Prologue: THE FATAL TRIP TO TEXAS
Three years after John Kennedy was murdered in Dallas, Lyndon Johnson was alarmed by early reports about the soon-to-be-published book The Death of a President, by William Manchester. Inspired by Jacqueline Kennedy, who wanted a single authorized history to overshadow other books being written by authors she distrusted, Manchester's book was said to show a Johnson eager to seize power and insensitive to the dead President's family. While privately asking for advice on how to muffle the political damage of Manchester's book, LBJ offered his own memories of November 22, 1963, and its prelude. In Manchester's narrative, the fatal trip to Texas is foreshadowed when President-elect Kennedy visits the LBJ Ranch eight days after he and Johnson win the 1960 election.
LBJ: I didn't force him to come to Texas. Hell, he wanted to come out there him-self! Called up and he came. He didn't bring Miz Kennedy, and he may have told her that he didn't want to come because he brought some other people. [chuckles darkly] But it is a hell of a note.

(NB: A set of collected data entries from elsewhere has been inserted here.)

-- ==== Sys2Proof/Machine/Registers.lean ====
section
/-! DEFINITION. The register block as the host sees it (R20 to R30, R45), reset (R169, R171), host accesses to memory
with the duties of R173, and the host's turn. -/

namespace Sys2Proof.Machine

/-- R21: the registers that exist. -/
inductive Reg where
  | id | ctrl | status | cmd | srcAddr | srcLen | dstAddr | dstLen | arg | result0 | result1 | errinfo
deriving DecidableEq, Repr

/-- R21: the offset of each register. -/
def Reg.offset : Reg → Nat
  | .id => 0x00
  | .ctrl => 0x04
  | .status => 0x08
  | .cmd => 0x0C
  | .srcAddr => 0x10
  | .srcLen => 0x14
  | .dstAddr => 0x18
  | .dstLen => 0x1C
  | .arg => 0x20
  | .result0 => 0x24
  | .result1 => 0x28
  | .errinfo => 0x2C

/-- R21: every register. -/
def allRegs : List Reg :=
  [.id, .ctrl, .status, .cmd, .srcAddr, .srcLen, .dstAddr, .dstLen, .arg, .result0, .result1, .errinfo]

/-- The register at an offset; none at a reserved one (R29). -/
def Reg.ofOffset? (off : Nat) : Option Reg := allRegs.find? (fun r => r.offset == off)

/-- R22: what ID reads as. -/
def idWord : Word := 0x514D5801

/-- R21 to R28: what a register reads as. -/
def readReg (s : State) : Reg → Word
  | .id => idWord
  | .ctrl => s.ctrlWord
  | .status => s.statusWord
  | .cmd => s.cmd
  | .srcAddr => s.srcAddr
  | .srcLen => s.srcLen
  | .dstAddr => s.dstAddr
  | .dstLen => s.dstLen
  | .arg => s.arg
  | .result0 => s.result0
  | .result1 => s.result1
  | .errinfo => s.errinfo

/-- R29: a register read; a reserved offset reads 0. -/
def readOffset (s : State) (off : Nat) : Word :=
  match Reg.ofOffset? off with
  | some r => readReg s r
  | none => 0

/-- R171, R178: an ENCODE that has not taken its step could already be writing: it passes every check that comes before
its first write, and that write gets no bus error. -/
def encodeCouldWrite (s : State) : Bool :=
  match planEncode s with
  | .error _ => false
  | .ok _ => !busErrAt s.params s.da.toNat

/-- R171: the running command has begun to write its destination. For an ENCODE still before its step the progress is
open, and a free value tells it (log 12). -/
def abortedAfterWrite (s : State) : Bool :=
  s.wrote || (decide (s.phase = .started) && decide (s.op = 1) && encodeCouldWrite s && Config.freeBit s.freeCtr)

/-- R171: memory after a running command is aborted. -/
def abortedMemory (s : State) : Memory :=
  if s.busy && abortedAfterWrite s then Memory.scrambleRange s.mem s.freeCtr (runningDest s) else s.mem

/-- R169: the reset input. It changes no byte of host memory, and a running command goes no further; what that command
had written before stands (log 13). -/
def hardwareReset (s : State) : State := resetTo s s.mem

/-- R171: a soft reset, with the abort of a running command. -/
def softReset (s : State) : State := resetTo s (abortedMemory s)

/-- R25: a write to CMD starts a command, or is lost while one runs. -/
def writeCmd (s : State) (v : Word) : State :=
  if s.busy then { s with cmdLost := true } else startCommand s v

/-- R23, R171: a write to CTRL. -/
def writeCtrl (s : State) (v : Word) : State := if v.getLsbD 31 then softReset s else setCtrl s v

/-- R21 to R29: the effect of a register write; read-only registers ignore it. -/
def writeReg (s : State) (r : Reg) (v : Word) : State :=
  match r with
  | .id => s
  | .ctrl => writeCtrl s v
  | .status => acknowledge s v
  | .cmd => writeCmd s v
  | .srcAddr => { s with srcAddr := v }
  | .srcLen => { s with srcLen := v }
  | .dstAddr => { s with dstAddr := v }
  | .dstLen => { s with dstLen := v }
  | .arg => { s with arg := v }
  | .result0 => s
  | .result1 => s
  | .errinfo => s

/-- R29: a register write; a reserved offset ignores it. -/
def writeOffset (s : State) (off : Nat) (v : Word) : State :=
  match Reg.ofOffset? off with
  | some r => writeReg s r v
  | none => s

/-- R20, R45: the offset of a 32-bit access at a multiple of 4 inside the 64 words of the block; none for any other. -/
def registerOffset? (p : Params) (w : AccessWidth) (addr : Word) : Option Nat :=
  if w = .bits32 ∧ p.regBase.toNat ≤ addr.toNat ∧ addr.toNat - p.regBase.toNat < 256
      ∧ (addr.toNat - p.regBase.toNat) % 4 = 0 then
    some (addr.toNat - p.regBase.toNat)
  else none

/-- R173: the host's duties over the last command's ranges hold, from its CMD write until the host observes BUSY = 0. -/
def State.guarded (s : State) : Bool := s.busy || s.unseen

/-- R173, R58: what the host has just read; an observation that BUSY is 0 ends its duties (log 33). -/
def observe (s : State) (sawIdle : Bool) : State := { s with unseen := s.unseen && !sawIdle }

/-- R173: memory after a breach: both ranges of the last command are unspecified (free values, log 14). -/
def breachedMemory (s : State) : Memory :=
  Memory.scrambleRange (Memory.scrambleRange s.mem s.freeCtr (runningSource s)) s.freeCtr (runningDest s)

/-- R173: from a breach of the host's duties while the command runs, the outcome and both ranges are unspecified (log 14). -/
def breach (s : State) : State :=
  { s with
    phase := .breached
    wrote := true
    mem := breachedMemory s
    freeCtr := s.freeCtr + 1 }

/-- R173: a breach after the command has completed and before the host has observed it: the command's results, how it ended
among them, and both ranges are unspecified (free values, log 14). DONE and ERR are never both 1 (R24), and ERRCODE is a
code of R154 exactly while ERR is 1. -/
def lateBreach (s : State) : State :=
  let done := Config.freeBit s.freeCtr
  let err := !done && Config.freeBit (s.freeCtr + 1)
  { s with
    mem := breachedMemory s
    freeCtr := s.freeCtr + 2
    done := done
    err := err
    errcode := if err then BitVec.ofNat 8 (1 + (Config.freeWord s.freeCtr 2).toNat % 12) else 0
    errinfo := if done then 0 else Config.freeWord s.freeCtr 3
    result0 := Config.freeWord s.freeCtr 0
    result1 := Config.freeWord s.freeCtr 1 }

/-- R173: a breach of the host's duties, while the command runs or after it. -/
def hostBreach (s : State) : State := if s.busy then breach s else lateBreach s

/-- R173: a command whose ranges the host touched completes in a finite time (R178), with an outcome and ranges that are
free values. It keeps what the registers never break: DONE or ERR but not both (R24), a code of R154, and results that
change on success only (R27). -/
def finishBreached (s : State) : State :=
  let mem := breachedMemory s
  if Config.freeBit s.freeCtr then
    { s with
      mem := mem
      freeCtr := s.freeCtr + 1
      phase := .idle
      done := true
      result0 := Config.freeWord s.freeCtr 0
      result1 := Config.freeWord s.freeCtr 1 }
  else
    { s with
      mem := mem
      freeCtr := s.freeCtr + 1
      phase := .idle
      err := true
      errcode := BitVec.ofNat 8 (1 + (Config.freeWord s.freeCtr 2).toNat % 12)
      errinfo := Config.freeWord s.freeCtr 3 }

/-- A host write of a byte of memory; into a range of the last command, before the host has observed BUSY = 0, it is a
breach of R173. An address inside the register block is a byte of host memory too (log 31). -/
def hostMemWrite (s : State) (a : Nat) (v : Byte) : Host.Outcome State Fault Refusal :=
  if busErrAt s.params a then .refused .hostMemoryError
  else if s.guarded ∧ ((runningSource s).mem a ∨ (runningDest s).mem a) then
    .next (hostBreach { s with mem := Memory.write s.mem a v })
  else .next { s with mem := Memory.write s.mem a v }

/-- A host read of a byte of memory; from the destination range of the last command, before the host has observed BUSY = 0,
it is a breach of R173. An address inside the register block is a byte of host memory too (log 31). -/
def hostMemRead (s : State) (a : Nat) : Host.Outcome State Fault Refusal :=
  if busErrAt s.params a then .refused .hostMemoryError
  else if s.guarded ∧ (runningDest s).mem a then
    .next { hostBreach s with rdata := (Memory.read (hostBreach s).mem a).setWidth 32 }
  else .next { s with rdata := (Memory.read s.mem a).setWidth 32 }

/-- A host write to the register block (R45). -/
def hostRegWrite (s : State) (w : AccessWidth) (addr v : Word) : Host.Outcome State Fault Refusal :=
  match registerOffset? s.params w addr with
  | none => .refused .unsupportedRegisterAccess
  | some off => .next (writeOffset s off v)

/-- A host read of the register block (R45): no side effect on the block. A read of STATUS while BUSY is 0 is how the host
observes BUSY = 0 (R173). -/
def hostRegRead (s : State) (w : AccessWidth) (addr : Word) : Host.Outcome State Fault Refusal :=
  match registerOffset? s.params w addr with
  | none => .refused .unsupportedRegisterAccess
  | some off =>
    .next { observe s (decide (off = Reg.offset .status) && !s.busy) with rdata := readOffset s off }

/-- The host samples the IRQ output; where it is 1, the host observes the completion (R58). -/
def hostIrqRead (s : State) : Host.Outcome State Fault Refusal :=
  .next { observe s (s.irq && !s.busy) with rdata := if s.irq then 1 else 0 }

end Sys2Proof.Machine
end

Manchester writes that although Kennedy believed that "all killing was senseless," Johnson cajoled him into a deer hunt at dawn, during which Kennedy "looked into the face of the life he was about to take...fired and quickly turned back to the car."

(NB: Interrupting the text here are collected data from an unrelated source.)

/-! ### `lateBreach` -/

@[simp] theorem lateBreach_ie (s : State) : (lateBreach s).ie = s.ie := rfl
@[simp] theorem lateBreach_shortEnd (s : State) : (lateBreach s).shortEnd = s.shortEnd := rfl
@[simp] theorem lateBreach_cmdLost (s : State) : (lateBreach s).cmdLost = s.cmdLost := rfl
@[simp] theorem lateBreach_cmd (s : State) : (lateBreach s).cmd = s.cmd := rfl
@[simp] theorem lateBreach_srcAddr (s : State) : (lateBreach s).srcAddr = s.srcAddr := rfl
@[simp] theorem lateBreach_srcLen (s : State) : (lateBreach s).srcLen = s.srcLen := rfl
@[simp] theorem lateBreach_dstAddr (s : State) : (lateBreach s).dstAddr = s.dstAddr := rfl
@[simp] theorem lateBreach_dstLen (s : State) : (lateBreach s).dstLen = s.dstLen := rfl
@[simp] theorem lateBreach_arg (s : State) : (lateBreach s).arg = s.arg := rfl
@[simp] theorem lateBreach_op (s : State) : (lateBreach s).op = s.op := rfl
@[simp] theorem lateBreach_sa (s : State) : (lateBreach s).sa = s.sa := rfl
@[simp] theorem lateBreach_sl (s : State) : (lateBreach s).sl = s.sl := rfl
@[simp] theorem lateBreach_da (s : State) : (lateBreach s).da = s.da := rfl
@[simp] theorem lateBreach_dl (s : State) : (lateBreach s).dl = s.dl := rfl
@[simp] theorem lateBreach_ar (s : State) : (lateBreach s).ar = s.ar := rfl
@[simp] theorem lateBreach_se (s : State) : (lateBreach s).se = s.se := rfl
@[simp] theorem lateBreach_widths (s : State) : (lateBreach s).widths = s.widths := rfl
@[simp] theorem lateBreach_selbuf (s : State) : (lateBreach s).selbuf = s.selbuf := rfl
@[simp] theorem lateBreach_p (s : State) : (lateBreach s).p = s.p := rfl
@[simp] theorem lateBreach_rs (s : State) : (lateBreach s).rs = s.rs := rfl
@[simp] theorem lateBreach_rl (s : State) : (lateBreach s).rl = s.rl := rfl
@[simp] theorem lateBreach_b (s : State) : (lateBreach s).b = s.b := rfl
@[simp] theorem lateBreach_ob (s : State) : (lateBreach s).ob = s.ob := rfl
@[simp] theorem lateBreach_bufLen (s : State) : (lateBreach s).bufLen = s.bufLen := rfl
@[simp] theorem lateBreach_trlLen (s : State) : (lateBreach s).trlLen = s.trlLen := rfl
@[simp] theorem lateBreach_trlVal (s : State) : (lateBreach s).trlVal = s.trlVal := rfl
@[simp] theorem lateBreach_selStart (s : State) : (lateBreach s).selStart = s.selStart := rfl
@[simp] theorem lateBreach_sc (s : State) : (lateBreach s).sc = s.sc := rfl
@[simp] theorem lateBreach_pp (s : State) : (lateBreach s).pp = s.pp := rfl
@[simp] theorem lateBreach_oc (s : State) : (lateBreach s).oc = s.oc := rfl
@[simp] theorem lateBreach_params (s : State) : (lateBreach s).params = s.params := rfl
@[simp] theorem lateBreach_host (s : State) : (lateBreach s).host = s.host := rfl
@[simp] theorem lateBreach_unseen (s : State) : (lateBreach s).unseen = s.unseen := rfl
@[simp] theorem lateBreach_rdata (s : State) : (lateBreach s).rdata = s.rdata := rfl
@[simp] theorem lateBreach_phase (s : State) : (lateBreach s).phase = s.phase := rfl
@[simp] theorem lateBreach_wrote (s : State) : (lateBreach s).wrote = s.wrote := rfl
@[simp] theorem lateBreach_mem (s : State) : (lateBreach s).mem = breachedMemory s := rfl
@[simp] theorem lateBreach_done (s : State) : (lateBreach s).done = Config.freeBit s.freeCtr := rfl
@[simp] theorem lateBreach_err (s : State) :
    (lateBreach s).err = (!Config.freeBit s.freeCtr && Config.freeBit (s.freeCtr + 1)) := rfl
@[simp] theorem lateBreach_result0 (s : State) : (lateBreach s).result0 = Config.freeWord s.freeCtr 0 := rfl
@[simp] theorem lateBreach_result1 (s : State) : (lateBreach s).result1 = Config.freeWord s.freeCtr 1 := rfl
@[simp] theorem lateBreach_freeCtr (s : State) : (lateBreach s).freeCtr = s.freeCtr + 2 := rfl

/-! ### `observe` -/

@[simp] theorem observe_ie (s : State) (seen : Bool) : (observe s seen).ie = s.ie := rfl
@[simp] theorem observe_shortEnd (s : State) (seen : Bool) : (observe s seen).shortEnd = s.shortEnd := rfl
@[simp] theorem observe_done (s : State) (seen : Bool) : (observe s seen).done = s.done := rfl
@[simp] theorem observe_err (s : State) (seen : Bool) : (observe s seen).err = s.err := rfl
@[simp] theorem observe_cmdLost (s : State) (seen : Bool) : (observe s seen).cmdLost = s.cmdLost := rfl
@[simp] theorem observe_errcode (s : State) (seen : Bool) : (observe s seen).errcode = s.errcode := rfl
@[simp] theorem observe_cmd (s : State) (seen : Bool) : (observe s seen).cmd = s.cmd := rfl
@[simp] theorem observe_srcAddr (s : State) (seen : Bool) : (observe s seen).srcAddr = s.srcAddr := rfl
@[simp] theorem observe_srcLen (s : State) (seen : Bool) : (observe s seen).srcLen = s.srcLen := rfl
@[simp] theorem observe_dstAddr (s : State) (seen : Bool) : (observe s seen).dstAddr = s.dstAddr := rfl
@[simp] theorem observe_dstLen (s : State) (seen : Bool) : (observe s seen).dstLen = s.dstLen := rfl
@[simp] theorem observe_arg (s : State) (seen : Bool) : (observe s seen).arg = s.arg := rfl
@[simp] theorem observe_result0 (s : State) (seen : Bool) : (observe s seen).result0 = s.result0 := rfl
@[simp] theorem observe_result1 (s : State) (seen : Bool) : (observe s seen).result1 = s.result1 := rfl
@[simp] theorem observe_errinfo (s : State) (seen : Bool) : (observe s seen).errinfo = s.errinfo := rfl
@[simp] theorem observe_phase (s : State) (seen : Bool) : (observe s seen).phase = s.phase := rfl
@[simp] theorem observe_op (s : State) (seen : Bool) : (observe s seen).op = s.op := rfl
@[simp] theorem observe_sa (s : State) (seen : Bool) : (observe s seen).sa = s.sa := rfl
@[simp] theorem observe_sl (s : State) (seen : Bool) : (observe s seen).sl = s.sl := rfl
@[simp] theorem observe_da (s : State) (seen : Bool) : (observe s seen).da = s.da := rfl
@[simp] theorem observe_dl (s : State) (seen : Bool) : (observe s seen).dl = s.dl := rfl
@[simp] theorem observe_ar (s : State) (seen : Bool) : (observe s seen).ar = s.ar := rfl
@[simp] theorem observe_se (s : State) (seen : Bool) : (observe s seen).se = s.se := rfl
@[simp] theorem observe_wrote (s : State) (seen : Bool) : (observe s seen).wrote = s.wrote := rfl
@[simp] theorem observe_widths (s : State) (seen : Bool) : (observe s seen).widths = s.widths := rfl
@[simp] theorem observe_selbuf (s : State) (seen : Bool) : (observe s seen).selbuf = s.selbuf := rfl
@[simp] theorem observe_p (s : State) (seen : Bool) : (observe s seen).p = s.p := rfl
@[simp] theorem observe_rs (s : State) (seen : Bool) : (observe s seen).rs = s.rs := rfl
@[simp] theorem observe_rl (s : State) (seen : Bool) : (observe s seen).rl = s.rl := rfl
@[simp] theorem observe_b (s : State) (seen : Bool) : (observe s seen).b = s.b := rfl
@[simp] theorem observe_ob (s : State) (seen : Bool) : (observe s seen).ob = s.ob := rfl
@[simp] theorem observe_bufLen (s : State) (seen : Bool) : (observe s seen).bufLen = s.bufLen := rfl
@[simp] theorem observe_trlLen (s : State) (seen : Bool) : (observe s seen).trlLen = s.trlLen := rfl
@[simp] theorem observe_trlVal (s : State) (seen : Bool) : (observe s seen).trlVal = s.trlVal := rfl
@[simp] theorem observe_selStart (s : State) (seen : Bool) : (observe s seen).selStart = s.selStart := rfl
@[simp] theorem observe_sc (s : State) (seen : Bool) : (observe s seen).sc = s.sc := rfl
@[simp] theorem observe_pp (s : State) (seen : Bool) : (observe s seen).pp = s.pp := rfl
@[simp] theorem observe_oc (s : State) (seen : Bool) : (observe s seen).oc = s.oc := rfl
@[simp] theorem observe_mem (s : State) (seen : Bool) : (observe s seen).mem = s.mem := rfl
@[simp] theorem observe_params (s : State) (seen : Bool) : (observe s seen).params = s.params := rfl
@[simp] theorem observe_host (s : State) (seen : Bool) : (observe s seen).host = s.host := rfl
@[simp] theorem observe_unseen (s : State) (seen : Bool) : (observe s seen).unseen = (s.unseen && !seen) := rfl
@[simp] theorem observe_rdata (s : State) (seen : Bool) : (observe s seen).rdata = s.rdata := rfl
@[simp] theorem observe_freeCtr (s : State) (seen : Bool) : (observe s seen).freeCtr = s.freeCtr := rfl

LBJ: Forcing that poor man to go hunting? Hell, he not only killed one deer. He insisted on killing a second! One took two hours and then, by God, he insisted on killing one for Torby O'Donnell and we just worked so hard. It took three hours and I finally gave up. I said, "Mr. President, we just can't do it."
Poor little deer -- he saw it in his eye and he just could not shoot it? Well, hell, he wasn't within 250 yards from it....He shot it and he jumped up and hoorahed and put it right on the fender of the car so he could kill another one....Most of them have got a rule -- they will not let you kill but one. But he was the President ...and we wanted him to have whatever he wanted....He wasn't competent to be President if he -- I think it is the greatest desecration of his memory that an "impotent" Vice President could force this strong man to do a goddamned thing.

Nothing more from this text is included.